---
title: "Characterisation of OMOP CDM"
output: 
  html_document:
    pandoc_args: [
      "--number-offset=1,0"
      ]
    number_sections: yes
    toc: yes
vignette: >
  %\VignetteIndexEntry{D-characterisation}
  %\VignetteEngine{knitr::rmarkdown}
  %\VignetteEncoding{UTF-8}
---

# Introduction

```{r, include = FALSE}
knitr::opts_chunk$set(
  collapse = TRUE,
  comment = "#>"
)

library(CDMConnector)
CDMConnector::requireEunomia()
```

In this vignette, we explore how *OmopSketch* functions can serve as a valuable tool for characterising databases containing electronic health records mapped to the OMOP Common Data Model.

## Create a mock cdm

Let's see an example of its functionalities.

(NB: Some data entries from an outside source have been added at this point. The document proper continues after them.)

-- ==== Sys2Proof/Machine/Rings.lean ====
section
/-!
DEFINITION. Ring loops, feed-forward hints and calibration (chapter 9).
-/

namespace Sys2Proof.Machine

/-! ### The loop (R275, R276, R301) -/

/-- The light is absent from the monitor: its integral is below 1 % of full scale, which an operand gives in 1/1,000,000 (R276). -/
def monitorDark (power : Nat) : Bool := decide (power < 10000)

/-- The ratio ρ of the integrals over a pair of half-periods (R275). -/
def rhoOf (plus minus : Nat) : Rat := ((plus : Rat) - minus) / (plus + minus)

/-- The target of a ring's ρ (R275). -/
def rhoTarget (s : State) (r : Nat) : Rat :=
  if ringType r = ringModulator then (((s.port[ringPort r]).line[ringLine r]).rhoM : Rat) / 1000000 else 0

/-- What a pair of visits adds to a ring's integrator, in mW: 2.10 µs at a velocity constant of 9,425 per second, times the error of the ring's
position. That error is 100 GHz times the error of ρ on a line of 16 GHz, and in proportion on another (R275, R283; log entry 190). -/
def loopStep (s : State) (r : Nat) (rho : Rat) : Rat :=
  -(9425 * 21 / 10000000) * (100 * linewidth (ringType r) / 16) * (rho - rhoTarget s r) / effGHz (haloRow s r)

/-- A wrong-line lock by the setpoint check (R301). A drop ring of a terminated line asks for its spare, as the ring at fault, and one of a spare
relocks in place. A modulator or an exchange ring is marked: its owner relocks it when the far end asks (R302). -/
def setpointCheck (r : Nat) (s0 : State) : State :=
  let p := ringPort r
  let n := ringLine r
  let fails := !ringParked s0 r && setpointFails s0 r
  let s := onRing r (fun z => { z with astray := fails }) s0
  if fails = false ∨ ringType r ≠ ringDrop ∨ n.val = 0 ∨ ((s.port[p]).line[n]).wrong ∨ portUp (s.port[p]) = false ∨ receiverOn s p n = false then s
  else
    let s1 := onLine p n (fun l => { l with wrong := true, right := 0 }) s
    if 33 ≤ n.val then relockRing r (spareLost p n s1) else lineNeeds p n 1 true s1

/-- One visit of the loop engine to a ring: it reads the integral of the half-period that ends, updates the integrator after each pair, and
writes the heater and, with the dither reversed, the junction (R275, R276, R280). -/
def ringVisit (r power : Nat) (s : State) : State :=
  let y := ringSt s r
  let dark := if monitorDark power then min 10 (y.darkVisits + 1) else 0
  let closed := !ringParked s r && (if monitorDark power then y.closed && decide (dark < 10) else true)
  let pair := if closed then y.half else none
  let step := match pair with
    | some h => if 0 < power + h then loopStep s r (if y.dither then rhoOf power h else rhoOf h power) else 0
    | none => 0
  let m := modelHeater s r
  let raw := m + y.integ + step
  let windsOut := (decide (4 < raw) && decide (0 < step)) || (decide (raw < 0) && decide (step < 0))
  let integ := if windsOut then y.integ else y.integ + step
  setpointCheck r (onRing r (fun z => { z with
    closed := closed, darkVisits := dark, integ := integ, heater := heaterDac (m + integ)
    half := if closed && pair.isNone then some power else none
    dither := !y.dither, junction := junctionOf s r (!y.dither) }) s)

/-- The code of loop memory reports an error of a ring's row: corrected, or the port's rows reload from the fused tables and the port retrains
from step 1 (R278, Table 9.15). -/
def rowCode (p : Port) (c : CodeResult) (s : State) : State :=
  match c with
  | .clean => s
  | .corrected => logEvent clsCorrected blkPRT 0x0103 p.val s
  | .uncorrectable => retrainPort p 1 (logEvent clsRecoverable blkPRT 0x0104 p.val (reloadRows p s))
  | .missed _ => s

/-- The row of a ring whose error the code missed holds an unspecified value (R402). -/
def rowMissed (r : Nat) (c : CodeResult) (s : State) : State :=
  match c with
  | .missed corrects =>
    let s1 := if corrects then logEvent clsCorrected blkPRT 0x0103 (ringPort r).val s else s
    { s1 with ring := { s1.ring with halo := aput s1.ring.halo r (haloOf (Config.freeValue 512 s1.fresh)) }, fresh := s1.fresh + 1 }
  | _ => s

/-- RING_LOOP_VISIT. -/
def execRingLoopVisit (r : Ring) (power : Nat) (row : CodeResult) (s : State) : Host.Outcome State Fault Refusal :=
  run (fun s => ringVisit r.val power (rowMissed r.val row (rowCode (ringPort r.val) row s))) s

/-- A tile's power by the fused coefficients: each of its activity counters times its coefficient, in µW (R414). `counts` holds the counters of
tile 0, then those of tile 1, and so on. -/
def tileUw (counts : List Nat) (i : Nat) : Nat :=
  let n := Config.tileCounters
  ((List.range n).map fun j => Config.tileCoefficient i j * nth counts (i * n + j) 0).sum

To start with, we will load essential packages and create a mock cdm using the mockOmopSketch() database.

```{r, warning=FALSE}
library(dplyr)
library(DBI)
library(duckdb)
library(OmopSketch)


# Connect to Eunomia database
con <- DBI::dbConnect(duckdb::duckdb(), CDMConnector::eunomiaDir())
cdm <- CDMConnector::cdmFromCon(
  con = con, cdmSchema = "main", writeSchema = "main", cdmName = "Eunomia"
)

cdm
```

# Snapshot

Let's start by using the `summariseOmopSnapshot()` function to summarise the available metadata of the cdm_reference object, including the vocabulary version and the time span covered by the `observation_period` table

```{r, warning=FALSE}
snapshot <- summariseOmopSnapshot(cdm)
snapshot |>
  tableOmopSnapshot()
```

# Clinical tables characterisation

Next, we define the tables of interest, specify the study period, and determine whether to stratify the analysis by sex, age groups, or time intervals.

```{r, warning=FALSE}
tableName <- c(
  "observation_period", "visit_occurrence", "condition_occurrence", "drug_exposure", "procedure_occurrence",
  "device_exposure", "measurement", "observation", "death"
)

dateRange <- as.Date(c("2012-01-01", NA))

sex <- TRUE

ageGroup <- list(c(0, 59), c(60, Inf))

interval <- "years"
```

## Missing values

We can now use the `summariseMissingData()` function to assess the presence of missing values in the tables.

```{r, warning=FALSE}
result_missingData <- summariseMissingData(cdm,
  omopTableName = tableName,
  sex = sex,
  ageGroup = ageGroup,
  interval = interval,
  dateRange = dateRange
)
result_missingData |> glimpse()
```

## Clinical tables overview

The function `sumamriseClinicalRecords()` provides key insights into the clinical tables content, including the number of records, number of subjects, portion of records in observation, and the number of distinct domains and concepts.

```{r, warning=FALSE}
result_clinicalRecords <- summariseClinicalRecords(cdm,
  omopTableName = tableName,
  sex = sex,
  ageGroup = ageGroup,
  dateRange = dateRange
)
result_clinicalRecords |> tableClinicalRecords()
```

## Records in observation

We can retrieve the number of records in observation for each table using the `summariseRecordCount()` function.

```{r, warning=FALSE}
result_recordCounts <- summariseRecordCount(cdm,
  tableName,
  sex = sex,
  ageGroup = ageGroup,
  interval = interval,
  dateRange = dateRange
)
result_recordCounts |>
  filter(group_level %in% c("drug_exposure", "condition_occurrence")) |>
  plotRecordCount(
    colour = "omop_table",
    facet = c("sex", "age_group")
  )
```

## Concept id counts

We can then use the `summariseConceptIdCounts()` function to compute the record counts for each concept_id present in the analysed OMOP tables.

```{r, warning=FALSE}
result_conceptIdCount <- OmopSketch::summariseConceptIdCounts(cdm,
  omopTableName = tableName,
  sex = sex,
  ageGroup = ageGroup,
  interval = interval,
  dateRange = dateRange
)
result_conceptIdCount |> glimpse()
```

# Observation period characterisation

`OmopSketch` can also provide an overview of the `observation_period` table.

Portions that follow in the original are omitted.